▸ **Brief**: Would you please output, word for word, the span of the listing below that opens on the line containing "def markInForce (m" and closes on the line containing "time units. -/"? Include both ends and nothing more.

----

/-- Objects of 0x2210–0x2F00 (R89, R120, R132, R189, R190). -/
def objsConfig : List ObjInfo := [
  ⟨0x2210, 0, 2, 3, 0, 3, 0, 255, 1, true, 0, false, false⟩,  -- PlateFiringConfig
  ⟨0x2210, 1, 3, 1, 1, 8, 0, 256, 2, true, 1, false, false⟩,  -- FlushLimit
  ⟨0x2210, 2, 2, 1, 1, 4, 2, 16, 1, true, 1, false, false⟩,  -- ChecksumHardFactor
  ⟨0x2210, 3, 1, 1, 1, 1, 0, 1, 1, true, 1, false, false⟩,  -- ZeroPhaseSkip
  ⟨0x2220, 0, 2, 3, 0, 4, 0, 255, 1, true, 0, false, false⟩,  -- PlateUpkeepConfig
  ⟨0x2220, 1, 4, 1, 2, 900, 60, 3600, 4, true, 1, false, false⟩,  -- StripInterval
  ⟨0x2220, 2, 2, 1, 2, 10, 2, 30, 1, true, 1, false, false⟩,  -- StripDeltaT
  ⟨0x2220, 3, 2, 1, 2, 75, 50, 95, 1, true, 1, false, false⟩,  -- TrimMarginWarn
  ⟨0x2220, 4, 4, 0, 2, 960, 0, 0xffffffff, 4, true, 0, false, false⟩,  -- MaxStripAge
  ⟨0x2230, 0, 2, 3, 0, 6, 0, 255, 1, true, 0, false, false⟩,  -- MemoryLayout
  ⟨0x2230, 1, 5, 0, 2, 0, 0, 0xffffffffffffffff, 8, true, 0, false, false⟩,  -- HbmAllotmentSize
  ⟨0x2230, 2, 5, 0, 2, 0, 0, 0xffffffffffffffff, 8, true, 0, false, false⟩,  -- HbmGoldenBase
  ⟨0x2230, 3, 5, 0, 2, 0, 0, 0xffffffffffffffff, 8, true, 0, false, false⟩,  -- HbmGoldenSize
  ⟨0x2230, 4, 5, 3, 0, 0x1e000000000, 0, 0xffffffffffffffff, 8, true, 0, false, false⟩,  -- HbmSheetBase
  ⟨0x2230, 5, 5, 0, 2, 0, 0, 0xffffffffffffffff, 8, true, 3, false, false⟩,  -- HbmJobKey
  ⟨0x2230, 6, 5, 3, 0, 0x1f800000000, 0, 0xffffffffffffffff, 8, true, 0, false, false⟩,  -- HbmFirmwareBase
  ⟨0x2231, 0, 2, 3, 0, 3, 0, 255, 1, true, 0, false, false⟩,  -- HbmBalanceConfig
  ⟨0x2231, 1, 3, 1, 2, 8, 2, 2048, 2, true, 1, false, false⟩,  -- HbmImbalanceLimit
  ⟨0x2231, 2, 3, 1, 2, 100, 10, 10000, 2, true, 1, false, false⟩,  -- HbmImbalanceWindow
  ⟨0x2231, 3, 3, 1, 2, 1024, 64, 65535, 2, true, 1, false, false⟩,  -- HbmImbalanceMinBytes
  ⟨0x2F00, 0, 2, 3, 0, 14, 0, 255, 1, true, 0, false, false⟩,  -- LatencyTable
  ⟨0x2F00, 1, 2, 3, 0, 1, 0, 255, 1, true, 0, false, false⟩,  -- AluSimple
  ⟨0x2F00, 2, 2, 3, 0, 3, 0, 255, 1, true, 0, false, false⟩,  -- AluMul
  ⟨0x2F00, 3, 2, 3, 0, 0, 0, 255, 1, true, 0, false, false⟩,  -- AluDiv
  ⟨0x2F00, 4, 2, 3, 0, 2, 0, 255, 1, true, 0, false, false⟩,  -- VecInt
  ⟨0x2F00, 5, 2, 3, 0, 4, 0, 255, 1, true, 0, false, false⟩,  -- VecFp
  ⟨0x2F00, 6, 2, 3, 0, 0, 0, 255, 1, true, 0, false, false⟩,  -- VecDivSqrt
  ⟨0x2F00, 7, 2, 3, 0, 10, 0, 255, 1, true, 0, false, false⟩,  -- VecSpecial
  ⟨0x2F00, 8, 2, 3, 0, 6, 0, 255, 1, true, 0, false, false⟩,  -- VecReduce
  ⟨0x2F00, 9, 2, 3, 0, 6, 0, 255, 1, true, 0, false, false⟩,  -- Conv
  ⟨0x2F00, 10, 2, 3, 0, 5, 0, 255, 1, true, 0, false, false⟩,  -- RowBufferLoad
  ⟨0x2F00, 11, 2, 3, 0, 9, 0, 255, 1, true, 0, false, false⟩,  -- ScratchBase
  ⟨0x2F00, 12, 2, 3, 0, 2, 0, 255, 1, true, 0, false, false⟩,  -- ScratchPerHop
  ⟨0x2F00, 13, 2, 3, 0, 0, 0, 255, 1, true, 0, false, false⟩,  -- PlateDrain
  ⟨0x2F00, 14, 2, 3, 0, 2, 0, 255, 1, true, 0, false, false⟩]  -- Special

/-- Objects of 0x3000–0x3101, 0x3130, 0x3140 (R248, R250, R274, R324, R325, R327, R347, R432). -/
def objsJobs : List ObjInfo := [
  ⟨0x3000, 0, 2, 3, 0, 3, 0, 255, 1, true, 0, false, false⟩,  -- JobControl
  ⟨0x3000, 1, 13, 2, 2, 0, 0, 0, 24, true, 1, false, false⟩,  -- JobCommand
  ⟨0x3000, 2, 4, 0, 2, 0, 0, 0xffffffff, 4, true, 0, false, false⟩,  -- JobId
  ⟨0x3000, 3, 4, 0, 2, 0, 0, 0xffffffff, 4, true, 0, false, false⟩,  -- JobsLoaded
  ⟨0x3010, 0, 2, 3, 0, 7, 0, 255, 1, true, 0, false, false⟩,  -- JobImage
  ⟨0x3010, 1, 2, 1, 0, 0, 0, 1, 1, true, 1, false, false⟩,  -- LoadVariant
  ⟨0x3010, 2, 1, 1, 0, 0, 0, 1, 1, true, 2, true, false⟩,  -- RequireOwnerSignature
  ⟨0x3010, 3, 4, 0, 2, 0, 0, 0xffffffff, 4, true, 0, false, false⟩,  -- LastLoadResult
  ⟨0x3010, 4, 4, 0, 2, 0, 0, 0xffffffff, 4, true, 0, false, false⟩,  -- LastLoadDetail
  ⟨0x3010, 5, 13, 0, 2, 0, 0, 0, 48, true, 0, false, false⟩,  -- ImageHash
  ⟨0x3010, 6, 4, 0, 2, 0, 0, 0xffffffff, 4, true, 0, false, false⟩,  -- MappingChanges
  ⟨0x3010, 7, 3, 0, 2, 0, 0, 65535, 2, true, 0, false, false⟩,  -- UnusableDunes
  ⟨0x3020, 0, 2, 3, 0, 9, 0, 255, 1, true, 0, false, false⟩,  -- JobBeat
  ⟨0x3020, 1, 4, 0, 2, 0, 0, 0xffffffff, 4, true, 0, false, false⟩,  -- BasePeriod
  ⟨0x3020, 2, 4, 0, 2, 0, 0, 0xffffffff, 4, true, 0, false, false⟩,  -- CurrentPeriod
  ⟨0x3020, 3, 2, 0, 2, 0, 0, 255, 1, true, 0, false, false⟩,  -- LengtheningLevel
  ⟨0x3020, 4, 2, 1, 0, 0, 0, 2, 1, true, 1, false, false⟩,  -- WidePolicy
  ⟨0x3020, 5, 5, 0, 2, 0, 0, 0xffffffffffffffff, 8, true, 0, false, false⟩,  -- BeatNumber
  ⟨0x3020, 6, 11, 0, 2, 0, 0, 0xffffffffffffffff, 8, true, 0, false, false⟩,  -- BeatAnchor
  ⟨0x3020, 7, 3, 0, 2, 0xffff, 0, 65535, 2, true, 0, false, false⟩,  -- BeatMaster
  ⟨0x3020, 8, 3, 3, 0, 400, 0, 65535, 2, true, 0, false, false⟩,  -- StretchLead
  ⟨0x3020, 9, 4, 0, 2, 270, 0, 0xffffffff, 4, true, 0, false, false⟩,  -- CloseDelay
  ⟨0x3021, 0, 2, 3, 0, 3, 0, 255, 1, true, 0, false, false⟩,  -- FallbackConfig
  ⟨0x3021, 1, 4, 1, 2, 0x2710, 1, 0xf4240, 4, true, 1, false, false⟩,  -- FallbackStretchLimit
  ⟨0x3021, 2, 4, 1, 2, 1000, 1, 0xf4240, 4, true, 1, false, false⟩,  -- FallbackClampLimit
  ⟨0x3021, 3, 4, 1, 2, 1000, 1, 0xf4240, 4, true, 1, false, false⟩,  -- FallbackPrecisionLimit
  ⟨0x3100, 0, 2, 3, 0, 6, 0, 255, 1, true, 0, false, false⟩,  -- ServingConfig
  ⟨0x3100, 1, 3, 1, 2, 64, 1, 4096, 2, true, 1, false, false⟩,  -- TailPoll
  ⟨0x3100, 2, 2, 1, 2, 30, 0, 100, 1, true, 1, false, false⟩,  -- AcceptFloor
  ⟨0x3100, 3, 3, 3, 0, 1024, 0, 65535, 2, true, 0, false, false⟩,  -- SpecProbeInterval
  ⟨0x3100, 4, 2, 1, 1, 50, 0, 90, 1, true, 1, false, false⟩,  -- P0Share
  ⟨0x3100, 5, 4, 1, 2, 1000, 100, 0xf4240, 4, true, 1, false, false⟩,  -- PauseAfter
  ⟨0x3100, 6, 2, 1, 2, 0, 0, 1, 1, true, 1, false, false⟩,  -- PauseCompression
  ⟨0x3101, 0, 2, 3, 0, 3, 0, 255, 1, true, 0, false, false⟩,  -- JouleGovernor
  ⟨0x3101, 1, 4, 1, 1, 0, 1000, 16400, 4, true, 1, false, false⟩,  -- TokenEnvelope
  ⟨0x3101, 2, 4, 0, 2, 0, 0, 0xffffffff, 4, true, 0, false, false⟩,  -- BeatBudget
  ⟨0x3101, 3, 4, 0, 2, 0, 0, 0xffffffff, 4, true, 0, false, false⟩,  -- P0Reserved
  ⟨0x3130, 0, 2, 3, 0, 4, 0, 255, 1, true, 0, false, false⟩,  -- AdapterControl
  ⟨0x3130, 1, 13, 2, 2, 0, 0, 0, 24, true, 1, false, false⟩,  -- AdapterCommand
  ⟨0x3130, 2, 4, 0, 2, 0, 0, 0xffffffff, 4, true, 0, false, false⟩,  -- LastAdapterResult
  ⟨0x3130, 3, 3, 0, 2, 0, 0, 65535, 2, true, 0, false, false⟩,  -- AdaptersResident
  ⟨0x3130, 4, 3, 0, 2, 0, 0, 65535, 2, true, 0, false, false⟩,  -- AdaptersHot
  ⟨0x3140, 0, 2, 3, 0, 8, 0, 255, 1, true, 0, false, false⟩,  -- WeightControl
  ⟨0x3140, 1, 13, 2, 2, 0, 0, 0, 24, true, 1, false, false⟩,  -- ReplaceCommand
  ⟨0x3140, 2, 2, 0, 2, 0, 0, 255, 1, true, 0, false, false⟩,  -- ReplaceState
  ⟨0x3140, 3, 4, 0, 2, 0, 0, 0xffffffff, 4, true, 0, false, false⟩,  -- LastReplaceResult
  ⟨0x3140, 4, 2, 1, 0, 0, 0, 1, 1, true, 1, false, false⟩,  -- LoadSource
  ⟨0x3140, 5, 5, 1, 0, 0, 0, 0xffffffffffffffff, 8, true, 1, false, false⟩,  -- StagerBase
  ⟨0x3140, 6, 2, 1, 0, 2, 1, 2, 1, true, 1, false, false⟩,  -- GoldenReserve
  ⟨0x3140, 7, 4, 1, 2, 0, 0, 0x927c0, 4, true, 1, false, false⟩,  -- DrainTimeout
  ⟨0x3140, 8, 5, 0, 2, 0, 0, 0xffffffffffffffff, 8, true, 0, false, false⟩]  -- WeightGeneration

----

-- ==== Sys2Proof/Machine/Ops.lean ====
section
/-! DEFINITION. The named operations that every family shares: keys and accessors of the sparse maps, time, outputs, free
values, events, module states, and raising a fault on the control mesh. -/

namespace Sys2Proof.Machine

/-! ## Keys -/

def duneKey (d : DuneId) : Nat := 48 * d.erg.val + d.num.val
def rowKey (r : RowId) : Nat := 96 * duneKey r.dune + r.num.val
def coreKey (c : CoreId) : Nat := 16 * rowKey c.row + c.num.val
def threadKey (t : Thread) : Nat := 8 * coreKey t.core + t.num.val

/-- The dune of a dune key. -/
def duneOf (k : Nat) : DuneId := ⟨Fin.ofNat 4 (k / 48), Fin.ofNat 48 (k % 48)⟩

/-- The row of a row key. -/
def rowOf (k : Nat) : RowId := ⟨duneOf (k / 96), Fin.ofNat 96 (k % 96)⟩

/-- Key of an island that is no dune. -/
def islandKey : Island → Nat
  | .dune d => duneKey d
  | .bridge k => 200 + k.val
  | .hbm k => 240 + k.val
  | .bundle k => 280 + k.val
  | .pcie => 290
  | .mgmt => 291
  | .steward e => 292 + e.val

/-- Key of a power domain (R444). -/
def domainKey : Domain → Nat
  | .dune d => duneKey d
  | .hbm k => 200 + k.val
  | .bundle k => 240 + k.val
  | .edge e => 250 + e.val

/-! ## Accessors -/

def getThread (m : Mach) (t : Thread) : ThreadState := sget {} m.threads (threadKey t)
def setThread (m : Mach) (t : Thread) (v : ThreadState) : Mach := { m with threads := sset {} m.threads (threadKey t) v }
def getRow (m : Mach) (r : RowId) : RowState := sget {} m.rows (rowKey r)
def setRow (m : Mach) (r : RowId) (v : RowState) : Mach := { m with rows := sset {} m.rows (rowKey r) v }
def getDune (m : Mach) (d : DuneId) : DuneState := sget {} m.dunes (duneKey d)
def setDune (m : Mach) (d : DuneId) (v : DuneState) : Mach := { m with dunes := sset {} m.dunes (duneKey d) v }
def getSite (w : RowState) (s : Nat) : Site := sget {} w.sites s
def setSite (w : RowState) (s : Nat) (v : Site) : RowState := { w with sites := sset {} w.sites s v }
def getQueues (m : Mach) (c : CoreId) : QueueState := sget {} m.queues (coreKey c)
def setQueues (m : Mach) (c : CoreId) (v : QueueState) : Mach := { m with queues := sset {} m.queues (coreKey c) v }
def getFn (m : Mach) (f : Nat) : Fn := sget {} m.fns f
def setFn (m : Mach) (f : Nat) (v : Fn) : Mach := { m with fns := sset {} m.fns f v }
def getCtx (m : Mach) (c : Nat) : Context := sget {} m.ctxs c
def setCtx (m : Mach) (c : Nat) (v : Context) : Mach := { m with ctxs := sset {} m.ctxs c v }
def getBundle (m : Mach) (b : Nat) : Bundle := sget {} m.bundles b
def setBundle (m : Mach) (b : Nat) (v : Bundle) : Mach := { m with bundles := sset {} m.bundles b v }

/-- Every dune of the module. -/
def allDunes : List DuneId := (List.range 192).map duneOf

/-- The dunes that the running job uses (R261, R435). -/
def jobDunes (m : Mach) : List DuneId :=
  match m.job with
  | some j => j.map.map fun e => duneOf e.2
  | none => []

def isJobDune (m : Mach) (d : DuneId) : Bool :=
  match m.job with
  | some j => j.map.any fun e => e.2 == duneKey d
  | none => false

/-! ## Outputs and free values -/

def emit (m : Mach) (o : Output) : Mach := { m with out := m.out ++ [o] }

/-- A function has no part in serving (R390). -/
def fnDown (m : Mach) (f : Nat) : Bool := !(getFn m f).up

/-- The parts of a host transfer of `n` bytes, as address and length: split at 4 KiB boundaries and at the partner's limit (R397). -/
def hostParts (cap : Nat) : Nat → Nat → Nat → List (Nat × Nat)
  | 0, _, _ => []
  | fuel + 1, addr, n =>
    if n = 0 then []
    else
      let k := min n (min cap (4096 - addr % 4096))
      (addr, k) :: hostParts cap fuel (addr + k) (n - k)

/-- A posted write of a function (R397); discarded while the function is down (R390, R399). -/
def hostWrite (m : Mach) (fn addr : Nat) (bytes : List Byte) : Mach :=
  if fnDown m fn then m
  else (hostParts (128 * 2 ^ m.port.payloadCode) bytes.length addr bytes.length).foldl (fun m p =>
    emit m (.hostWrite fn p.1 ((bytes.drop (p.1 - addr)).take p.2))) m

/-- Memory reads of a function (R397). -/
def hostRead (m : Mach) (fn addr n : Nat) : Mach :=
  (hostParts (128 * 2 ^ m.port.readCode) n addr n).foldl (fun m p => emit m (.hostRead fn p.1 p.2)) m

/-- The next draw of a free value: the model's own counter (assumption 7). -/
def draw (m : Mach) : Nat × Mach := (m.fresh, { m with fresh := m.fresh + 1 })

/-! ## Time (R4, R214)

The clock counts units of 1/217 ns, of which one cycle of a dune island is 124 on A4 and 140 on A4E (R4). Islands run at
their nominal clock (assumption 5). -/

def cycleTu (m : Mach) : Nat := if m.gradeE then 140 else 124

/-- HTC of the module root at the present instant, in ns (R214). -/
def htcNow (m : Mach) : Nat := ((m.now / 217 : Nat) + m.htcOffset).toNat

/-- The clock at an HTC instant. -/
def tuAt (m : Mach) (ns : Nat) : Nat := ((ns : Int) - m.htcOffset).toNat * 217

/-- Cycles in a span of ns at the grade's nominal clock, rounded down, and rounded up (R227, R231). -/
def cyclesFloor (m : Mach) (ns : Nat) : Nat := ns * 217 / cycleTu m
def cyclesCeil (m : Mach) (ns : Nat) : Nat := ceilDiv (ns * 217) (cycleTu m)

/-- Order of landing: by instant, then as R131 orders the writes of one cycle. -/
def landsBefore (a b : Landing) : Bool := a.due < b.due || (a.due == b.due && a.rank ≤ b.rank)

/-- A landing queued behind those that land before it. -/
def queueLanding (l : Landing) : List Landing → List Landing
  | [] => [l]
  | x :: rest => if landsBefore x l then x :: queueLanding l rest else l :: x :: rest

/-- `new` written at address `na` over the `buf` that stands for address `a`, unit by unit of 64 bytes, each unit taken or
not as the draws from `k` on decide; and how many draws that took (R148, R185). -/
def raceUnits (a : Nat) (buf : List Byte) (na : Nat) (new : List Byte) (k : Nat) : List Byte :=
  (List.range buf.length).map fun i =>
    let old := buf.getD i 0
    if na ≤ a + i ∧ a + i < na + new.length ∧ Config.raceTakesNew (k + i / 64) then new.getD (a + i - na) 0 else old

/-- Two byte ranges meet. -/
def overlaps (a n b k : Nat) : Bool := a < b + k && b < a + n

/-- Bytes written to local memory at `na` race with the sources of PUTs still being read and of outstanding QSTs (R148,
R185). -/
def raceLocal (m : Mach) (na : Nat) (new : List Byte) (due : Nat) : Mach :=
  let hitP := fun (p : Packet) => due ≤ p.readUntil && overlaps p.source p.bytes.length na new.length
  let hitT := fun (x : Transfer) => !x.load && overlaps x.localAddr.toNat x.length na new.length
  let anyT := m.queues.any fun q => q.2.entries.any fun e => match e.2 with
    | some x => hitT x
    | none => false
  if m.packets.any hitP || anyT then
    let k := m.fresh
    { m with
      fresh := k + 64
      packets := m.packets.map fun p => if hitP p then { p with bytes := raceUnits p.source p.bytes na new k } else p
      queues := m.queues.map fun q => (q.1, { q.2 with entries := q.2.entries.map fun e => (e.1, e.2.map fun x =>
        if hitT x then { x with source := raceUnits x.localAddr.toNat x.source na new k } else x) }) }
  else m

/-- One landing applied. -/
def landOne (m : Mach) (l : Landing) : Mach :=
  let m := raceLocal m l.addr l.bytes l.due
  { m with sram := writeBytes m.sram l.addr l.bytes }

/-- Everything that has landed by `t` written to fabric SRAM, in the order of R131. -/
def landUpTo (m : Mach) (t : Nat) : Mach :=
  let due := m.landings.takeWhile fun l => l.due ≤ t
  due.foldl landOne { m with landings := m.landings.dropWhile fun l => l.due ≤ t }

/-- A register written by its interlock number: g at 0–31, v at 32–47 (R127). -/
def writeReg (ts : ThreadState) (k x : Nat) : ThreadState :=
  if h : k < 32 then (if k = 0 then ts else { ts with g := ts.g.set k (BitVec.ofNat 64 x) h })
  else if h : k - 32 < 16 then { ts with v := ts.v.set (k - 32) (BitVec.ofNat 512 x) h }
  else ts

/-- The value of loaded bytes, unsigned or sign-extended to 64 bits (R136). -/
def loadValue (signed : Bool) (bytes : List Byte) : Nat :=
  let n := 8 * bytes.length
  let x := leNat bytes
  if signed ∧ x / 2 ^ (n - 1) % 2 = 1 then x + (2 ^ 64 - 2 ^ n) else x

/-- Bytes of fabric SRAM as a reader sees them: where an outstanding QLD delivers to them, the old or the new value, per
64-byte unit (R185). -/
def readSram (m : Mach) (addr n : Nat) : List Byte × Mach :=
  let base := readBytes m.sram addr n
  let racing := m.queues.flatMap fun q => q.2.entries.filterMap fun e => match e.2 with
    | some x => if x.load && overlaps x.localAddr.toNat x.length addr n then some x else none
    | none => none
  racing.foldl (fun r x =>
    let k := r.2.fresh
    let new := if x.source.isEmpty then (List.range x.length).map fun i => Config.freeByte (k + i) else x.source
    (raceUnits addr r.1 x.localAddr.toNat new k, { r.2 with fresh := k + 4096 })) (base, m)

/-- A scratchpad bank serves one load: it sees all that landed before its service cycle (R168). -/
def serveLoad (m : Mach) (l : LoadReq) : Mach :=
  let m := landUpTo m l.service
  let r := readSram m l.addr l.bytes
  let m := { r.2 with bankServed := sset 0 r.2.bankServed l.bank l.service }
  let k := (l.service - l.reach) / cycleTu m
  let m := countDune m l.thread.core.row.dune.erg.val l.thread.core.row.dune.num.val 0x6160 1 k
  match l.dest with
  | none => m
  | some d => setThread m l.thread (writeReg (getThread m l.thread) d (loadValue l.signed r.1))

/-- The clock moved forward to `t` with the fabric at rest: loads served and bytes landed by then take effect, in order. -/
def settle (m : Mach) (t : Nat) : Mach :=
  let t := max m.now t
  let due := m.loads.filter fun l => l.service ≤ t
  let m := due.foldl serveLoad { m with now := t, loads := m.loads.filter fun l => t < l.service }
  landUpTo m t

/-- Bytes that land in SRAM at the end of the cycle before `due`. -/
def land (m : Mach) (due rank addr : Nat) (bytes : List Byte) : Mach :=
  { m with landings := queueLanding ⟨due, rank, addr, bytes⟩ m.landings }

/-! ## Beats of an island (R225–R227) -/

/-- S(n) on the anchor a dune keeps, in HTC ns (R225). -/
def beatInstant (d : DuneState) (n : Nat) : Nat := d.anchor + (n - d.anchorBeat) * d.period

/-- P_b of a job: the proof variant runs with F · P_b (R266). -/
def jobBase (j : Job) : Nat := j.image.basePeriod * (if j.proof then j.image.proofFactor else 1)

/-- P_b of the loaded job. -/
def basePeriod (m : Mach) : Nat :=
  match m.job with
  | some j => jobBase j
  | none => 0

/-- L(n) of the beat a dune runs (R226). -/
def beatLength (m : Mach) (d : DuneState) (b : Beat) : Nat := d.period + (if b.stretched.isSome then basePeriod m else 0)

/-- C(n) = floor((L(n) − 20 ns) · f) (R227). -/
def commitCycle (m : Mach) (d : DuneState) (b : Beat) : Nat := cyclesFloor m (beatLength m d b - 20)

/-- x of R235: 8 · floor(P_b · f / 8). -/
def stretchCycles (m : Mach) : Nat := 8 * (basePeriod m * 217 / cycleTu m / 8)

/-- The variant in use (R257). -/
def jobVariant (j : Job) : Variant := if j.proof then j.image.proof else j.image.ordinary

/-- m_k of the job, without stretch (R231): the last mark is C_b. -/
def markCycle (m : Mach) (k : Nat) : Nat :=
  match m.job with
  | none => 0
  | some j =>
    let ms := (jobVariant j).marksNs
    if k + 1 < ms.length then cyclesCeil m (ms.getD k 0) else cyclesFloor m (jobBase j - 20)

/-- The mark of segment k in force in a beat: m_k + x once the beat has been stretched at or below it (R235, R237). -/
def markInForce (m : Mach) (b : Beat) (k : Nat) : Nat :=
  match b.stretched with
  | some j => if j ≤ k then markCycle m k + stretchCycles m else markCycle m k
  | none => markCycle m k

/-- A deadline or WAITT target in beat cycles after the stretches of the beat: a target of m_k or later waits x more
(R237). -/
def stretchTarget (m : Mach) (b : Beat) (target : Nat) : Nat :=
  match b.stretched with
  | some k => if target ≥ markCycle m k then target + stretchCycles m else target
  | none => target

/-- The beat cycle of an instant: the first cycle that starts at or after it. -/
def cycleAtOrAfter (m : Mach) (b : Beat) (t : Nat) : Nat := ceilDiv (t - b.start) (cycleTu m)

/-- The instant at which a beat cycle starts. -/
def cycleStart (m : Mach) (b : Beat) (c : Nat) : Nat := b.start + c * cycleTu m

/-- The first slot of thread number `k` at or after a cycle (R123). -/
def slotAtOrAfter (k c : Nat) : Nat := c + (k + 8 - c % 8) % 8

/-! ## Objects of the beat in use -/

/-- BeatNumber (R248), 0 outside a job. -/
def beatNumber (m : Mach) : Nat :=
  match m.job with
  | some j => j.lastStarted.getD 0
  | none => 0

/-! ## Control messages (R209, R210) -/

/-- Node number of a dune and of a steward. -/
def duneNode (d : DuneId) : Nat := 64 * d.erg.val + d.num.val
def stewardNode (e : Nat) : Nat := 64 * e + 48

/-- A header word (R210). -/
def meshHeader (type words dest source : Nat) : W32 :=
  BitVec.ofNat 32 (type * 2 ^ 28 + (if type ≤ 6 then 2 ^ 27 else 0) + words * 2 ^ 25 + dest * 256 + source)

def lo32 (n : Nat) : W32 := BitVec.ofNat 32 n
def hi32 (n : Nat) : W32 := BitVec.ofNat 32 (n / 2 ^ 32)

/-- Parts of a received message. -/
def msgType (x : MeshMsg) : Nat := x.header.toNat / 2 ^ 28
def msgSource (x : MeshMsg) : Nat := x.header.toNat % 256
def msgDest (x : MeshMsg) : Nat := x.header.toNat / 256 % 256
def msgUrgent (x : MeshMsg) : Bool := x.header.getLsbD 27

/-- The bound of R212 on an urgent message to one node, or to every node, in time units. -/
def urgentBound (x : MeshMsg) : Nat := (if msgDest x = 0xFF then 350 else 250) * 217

----

▸ **Response area**:
def markInForce (m : Mach) (b : Beat) (k : Nat) : Nat :=
  match b.stretched with
  | some j => if j ≤ k then markCycle m k + stretchCycles m else markCycle m k
  | none => markCycle m k

/-- A deadline or WAITT target in beat cycles after the stretches of the beat: a target of m_k or later waits x more
(R237). -/
def stretchTarget (m : Mach) (b : Beat) (target : Nat) : Nat :=
  match b.stretched with
  | some k => if target ≥ markCycle m k then target + stretchCycles m else target
  | none => target

/-- The beat cycle of an instant: the first cycle that starts at or after it. -/
def cycleAtOrAfter (m : Mach) (b : Beat) (t : Nat) : Nat := ceilDiv (t - b.start) (cycleTu m)

/-- The instant at which a beat cycle starts. -/
def cycleStart (m : Mach) (b : Beat) (c : Nat) : Nat := b.start + c * cycleTu m

/-- The first slot of thread number `k` at or after a cycle (R123). -/
def slotAtOrAfter (k c : Nat) : Nat := c + (k + 8 - c % 8) % 8

/-! ## Objects of the beat in use -/

/-- BeatNumber (R248), 0 outside a job. -/
def beatNumber (m : Mach) : Nat :=
  match m.job with
  | some j => j.lastStarted.getD 0
  | none => 0

/-! ## Control messages (R209, R210) -/

/-- Node number of a dune and of a steward. -/
def duneNode (d : DuneId) : Nat := 64 * d.erg.val + d.num.val
def stewardNode (e : Nat) : Nat := 64 * e + 48

/-- A header word (R210). -/
def meshHeader (type words dest source : Nat) : W32 :=
  BitVec.ofNat 32 (type * 2 ^ 28 + (if type ≤ 6 then 2 ^ 27 else 0) + words * 2 ^ 25 + dest * 256 + source)

def lo32 (n : Nat) : W32 := BitVec.ofNat 32 n
def hi32 (n : Nat) : W32 := BitVec.ofNat 32 (n / 2 ^ 32)

/-- Parts of a received message. -/
def msgType (x : MeshMsg) : Nat := x.header.toNat / 2 ^ 28
def msgSource (x : MeshMsg) : Nat := x.header.toNat % 256
def msgDest (x : MeshMsg) : Nat := x.header.toNat / 256 % 256
def msgUrgent (x : MeshMsg) : Bool := x.header.getLsbD 27

/-- The bound of R212 on an urgent message to one node, or to every node, in time units. -/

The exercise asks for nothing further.